Pecan Praline Cheesecake
We’re having three separate dinners, full trimmings this weekend. My parents’ last night, my aunt’s tonight and a dinner party tomorrow (also at my parents’). There is just something so wonderful about turkey beside a plethora of vegetables.
I got this dessert recipe from Lorraine at work. She says, and I quote:
We usually have this one for thanksgiving or easter. This cheesecake is to “die for.” The heat from the white pepper takes away the heavy sweetness of the caramelized pecans.
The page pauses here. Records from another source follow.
theorem test_phases :
    otherWork (phased base) 0 = false ∧ phsw (phased base) 0 = true ∧ ((after (.phaseSliceExpiry 0) (phased base)).part 0).sliceEnd = 10000 ∧
    otherWork otherRuns 0 = true ∧
    (let t := after (.phaseSliceExpiry 0) otherRuns
     (t.part 0).expired = some 0 ∧ t.blocks.all (fun b => b.ly) = true ∧ swapReady t 0 = false ∧
       (let u := t.modBlock key fun b => { b with halted := true }
        swapReady u 0 = true ∧ (swap u 0).isSome = true ∧ ((after (.phaseSwap 0) u).part 0).phase = 1)) := by
  decide +kernel

theorem test_saves_and_restores :
    (let s := onBlock base fun b => { b with halted := true, yr := true, dest := 0 }
     let t := after (.blockYield key) s
     (s.block? key).any (fun b => !blockMayEnd s b && quiet s b && (s.launch? 0 1).any fun l =>
       decide (savePlace s b l.lr (some 0) b.dest = some (.shadow 0))) = true ∧
       (t.block? key).any (fun b => decide (b.place = .shadow 0)) = true ∧
       ((savedUnits t 0).map fun b => b.key) = [key] ∧ (t.block? key).any (fun b => (t.launch? 0 1).any fun l =>
         decide (unitOf t l key = [b]) && fits t 0 l.lr) = true ∧
       ((after (.savedUnitRestore 0) t).block? key).any (fun b => decide (b.place = .resident 0)) = true ∧ (restoreOne s 0).isNone = true) ∧
    (let s := onBlock (onFrag base fun f => { f with wait := .yielded }) fun b => { b with ly := true, yr := false, mccEnded := true }
     let y := onBlock s fun b => { b with warps := b.warps.map fun p => { p with frags := p.frags.map fun f => { f with wait := .yielded } } }
     (y.block? key).any (fun b => b.ly && !b.yr && !b.halted && b.yielded) = true ∧
       ((after (.blockYield key) y).block? key).any (fun b => b.halted) = true) ∧
    (base.block? key).any (fun b => !b.halted && !b.yielded && !b.yr && !b.ly) = true ∧
    ((onBlock base fun b => { b with yr := true, deadline := some 1 }).block? key).any (fun b => b.yr && !b.halted &&
      b.deadline.all fun n => decide ((base.cluster 0).cyc < n)) = true := by
  decide +kernel

theorem test_preemption_and_energy :
    (let s := base.modPart 0 fun q => { q with pretgt := 1 }
     let t := after (.preemptRequest 0 0x90000000) s
     ((targets s 0 1).map fun b => b.key) = [key] ∧ (t.part 0).prectl.getLsbD 31 = true ∧
       (t.block? key).any (fun b => b.yr && b.dest == 1 && b.deadline == some 400000) = true ∧
       ((after (.preemptRequest 0 0xC0000000) s).block? key).any (fun b => b.deadline == some 0) = true ∧
       ((after (.preemptRequest 0 0xB0000000) s).part 0).prectl.getLsbD 27 = true) ∧
    ((base.blocks.filter fun z => z.place = .resident 0).map (fun b => b.key) = [key] ∧ (base.launch? 0 1).isSome = true ∧
      (base.blocks.filter fun z => z.place = .resident 1) = []) := by
  decide +kernel

/-! ## Host registers -/

/-- ASID 5 belongs to partition 2. -/
def owned (s : State) : State := poke s 0x28 [1, 0, 0, 0, 0, 0, 0, 0x20]

theorem test_invalidations :
    asidPart (owned State.reset) 5 = 2 ∧ asidPart (owned State.reset) 4 = 0 ∧ (State.reset.part 0).tlbiGo = false ∧
    ((after (.tlbiAsid ⟨.host 0, 0⟩ 5) (owned State.reset)).part 0).tlbictl = 0x40000805 ∧
    (let s := (hubMapped base).modPart 0 fun q => { q with tlbictl := 0x80000000, tlbiva := 65535 }
     let b := s.modPart 0 fun q => { q with tlbiva := 65536 }
     (s.part 0).tlbiGo = true ∧ (after (.tlbiComplete 0) s).ms.tlb = [] ∧ (after (.tlbiComplete 0) b).ms.tlb.length = 2 ∧
       ((after (.tlbiComplete 0) s).part 0).tlbiGo = false ∧
       (let w := s.modMs fun ms => { ms with hostw := [aStore 1 0] }
        let v := w.modPart 0 fun q => { q with tlbiWait := [1] }
        ((after (.tlbiComplete 0) v).part 0).tlbiGo = true ∧ ((after (.tlbiComplete 0) w).part 0).tlbiGo = false)) := by
  decide +kernel

/-- A system call of lane 0 of the warp, with its number. -/
def aCall (seq : Option Word) : Call :=
  { seq := seq, svc := 3, args := List.replicate 8 0, reg := 120, f := ref0, pc := 64, reply := none, io := false }
/-- Partition 0 has the call, and a ring of n + 1 entries at 0x3000. -/
def calling (s : State) (c : Call) (n : Word) : State :=
  s.modPart 0 fun q => { q with calls := [c], scbase := 0x3000, scctl := 0x80000000 ||| n, scrply := [1, 2, 3, 4] }

theorem test_system_calls :
    (let s := calling (onFrag warp fun f => { f with wait := .syscFull }) (aCall none) 1
     let t := after (.syscEntryWrite 0) s
     waitingCall s 0 = some (aCall none) ∧ (t.part 0).scpos = 1 ∧ (t.part 0).nextCall = 1 ∧ leNat (memRead t.ms.mem 0x3004 2) = 3 ∧
       ((after (.syscEntryWrite 0) (calling s (aCall none) 0)).part 0).scpos = 0) ∧
    (let s := calling (onFrag warp fun f => { f with wait := .sysc 7 }) (aCall (some 7)) 1
     let t := after (.scactReply 0 7) s
     openCall s 0 7 = some (aCall (some 7)) ∧ (openCall s 0 8).isNone = true ∧
       (t.party? key (.warp 0)).any (fun p => p.getS 120 == 1 && p.getS 123 == 4) = true ∧
       ((after (.scactMarkIo 0 7) s).part 0).calls.all (fun c => c.io) = true ∧
       who s (fun c => acquireDone c s fun _ => true) = true ∧ (after (.scactEndLaunch 0 7) s).blocks = []) ∧
    (openCall warp 0 0).isNone = true ∧ (waitingCall warp 0).isNone = true := by
  decide +kernel

theorem test_mailbox :
    (let s := (onFrag warp fun f => { f with wait := .mbox [1, 2] }).modPart 0 fun q => { q with mbWait := [ref0], mbpos := 0x0000003F }
     let t := after (.mailboxRecordWrite 0) s
     (t.part 0).mbpos = 64 ∧ (t.part 0).slots.getD 63 { data := [], grid := 0, blk := 0, thread := 0, dtime := 0 } =
       { data := [1, 2], grid := 1, blk := 0, thread := 0, dtime := 0 } ∧
       ((after (.mailboxRecordWrite 0) (s.modPart 0 fun q => { q with mbpos := 64 })).part 0).mbWait = [ref0] ∧
       ((after (.mailboxHeadWrite 0 64) t).part 0).mbpos = 0x400040 ∧ ((after (.mailboxHeadWrite 0 65) t).part 0).mbctl = 0x40000000) := by
  decide +kernel

theorem test_configuration :
    (let p (reg : PartReg) (v : DWord) (s : State) : State := after (.partctlWrite 0 reg v) s
     let off := p .ctl 0xFFFF State.reset
     (State.reset.part 0).partctl.getLsbD 31 = true ∧ (p .ctl 0x80000001 State.reset).hub.parterr = true ∧ (p .pq 0 State.reset).hub.parterr = true ∧
       (p (.clus 3) 0 State.reset).hub.parterr = true ∧ disableOk State.reset 0 = true ∧ disableOk base 0 = false ∧
       (off.part 0).partctl = 0xFFFF ∧ off.hub.parterr = false ∧ ((p (.clus 3) 5 off).part 0).pclus.getD 3 0 = 5 ∧
       enableOk off 0 { off.part 0 with partctl := 0x8000FFFF } = true ∧ enableOk off 0 { off.part 0 with partctl := 0x80000000 } = false ∧
       ((p .ctl 0x80000001 off).part 0).partctl = 0x80000001 ∧ ((p .pq 0xFFFFFFFF off).part 0).pq = 0x0FFF1FFF) ∧
    (let m (v : Word) (s : State) : State := after (.hmapWrite v) s
     (m 0x80000000 base).hub.hmap = 0x80000000 ∧ (m 0x80000000 base).ms.mem = base.ms.mem ∧ (m 1 (m 0x80000000 base)).hub.hmap = 0x80000000 ∧
       (m 1 base).hub.hmap = 1) ∧
    reaches State.reset 0 (.host 0) = true ∧ reaches State.reset 0 (.lantern 15) = true ∧ reaches State.reset 1 (.lantern 0) = false ∧
    ((after (.registerWrite (.lantern 15) 0x010000010008 0x12345) State.reset).part 0).llthr = 0x2345 ∧
    ((after (.registerWrite (.lantern 15) 0x010000011008 0x12345) State.reset).part 1).llthr = 256 ∧
    State.reset.hub.meas.length = 10 := by
  decide +kernel

/-! ## Power and links -/

theorem test_leases :
    (let s := (hubMapped State.reset).modPart 0 fun q => { q with lease := { q.lease with pend := some (1000, 0x3000, 0) } }
     let q := s.modHub fun u => { u with leaseQ := [0] }
     let g := after (.leaseDecision 4181818) q
     let r := after (.leaseDecision 4181819) q
     (g.part 0).lease.held = true ∧ (g.part 0).lease.endAt = 1000000 ∧ word32 g 0x3000 = 1 ∧ word32 r 0x3000 = 2 ∧ (r.part 0).lease.held = false ∧
       (after .operatingPointChange g).boost = true ∧ (after .operatingPointChange r).boost = false ∧
       (List.range 16).all (fun n => n == 0 || !(g.part n).lease.held) = true ∧
       word32 (after (.leaseRevocation 4600001) g) 0x3000 = 3 ∧ ((after (.leaseRevocation 4600001) g).part 0).lease.notice = some 200000 ∧
       (let n := { after (.leaseRevocation 4600001) g with fcyc := 400000 }
        word32 (after (.leaseEnd 0) n) 0x3000 = 4 ∧ word32 (after (.leaseEnd 0) { n with fcyc := 399999 }) 0x3000 = 3) ∧
       word32 (after (.leaseRevocation 4600000) g) 0x3000 = 1 ∧
       word32 (after (.leaseEnd 0) { g with fcyc := 2000000 }) 0x3000 = 4 ∧ word32 (after (.leaseEnd 0) { g with fcyc := 1999999 }) 0x3000 = 1 ∧
       (g.part 0).lease.stuck = false) := by
  decide +kernel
The layer of praline will settle around the centre of the cheesecake and becomes fluid, but once you slice a piece the praline turns into a sticky caramel sauce – reminds me of a sundae.
Note: You will need to take a good walk!
PECAN PRALINE:
- 1 cup lightly toasted pecan halves
- ¾ tsp ground white pepper
- 1 cup sugar
- 2 Tbsp white corn syrup
- ¼ cup water
TO MAKE PECAN PRALINE:
- Spread pecans out on a parchment-lined baking tray and sprinkle with white pepper. Bring sugar, corn syrup and water to a boil, uncovered.
- Without stirring, boil sugar mixture until a golden colour, occasionally brushing the sides with water (this takes about 7 minutes). Once colour is achieved, carefully pour caramel over pecans to coat. Cool until set (this can take up to an hour).
- Break praline into shards and pulse in a food processor until crumbly. Set aside.
CRUST:
- 2 cups graham cracker crumbs
- 2 Tbsp sugar
- 1/3 cup unsalted butter, melted
TO MAKE CRUST:
- Preheat oven to 350 degrees. Lightly grease a 9-inch springform pan and place pan on a baking tray.
- Combine all ingredients until evenly blended and crumbly and press into bottom and halfway up the sides of prepared pan. Bake for 10 minutes, then cool. Sprinkle bottom of cooled crust with 1/2 cup of pecan praline.
CHEESECAKE:
- Three 225 g packages cream cheese, room temperature
- 2/3 cup golden brown sugar, packed
- 2 Tbsp cornstarch
- 1 Tbsp vanilla extract
- ¼ tsp salt
- 3 large eggs, room temperature
TO MAKE CHEESECAKE:
- Reduce oven to 325 degrees.
- Beat cream cheese until smooth and fluffy, then gradually add brown sugar while beating, scraping the sides of the bowl often. Beat in cornstarch, vanilla and salt.
- Add eggs 1 at a time, scraping well after each addition.
- Scrape half of cheesecake filling into crust and sprinkle with 1 cup of pecan praline.
- Spread remaining cheesecake filling over praline and sprinkle to with 1/2 cup of praline.
- Bake for 30 minutes, then turn oven off and leave cheesecake in for 15 minutes more.
- Remove cheesecake from oven to cool to room temperature. Chill overnight before serving. Enjoy!
Makes one 9 – inch cheesecake. Serves 10 to 12.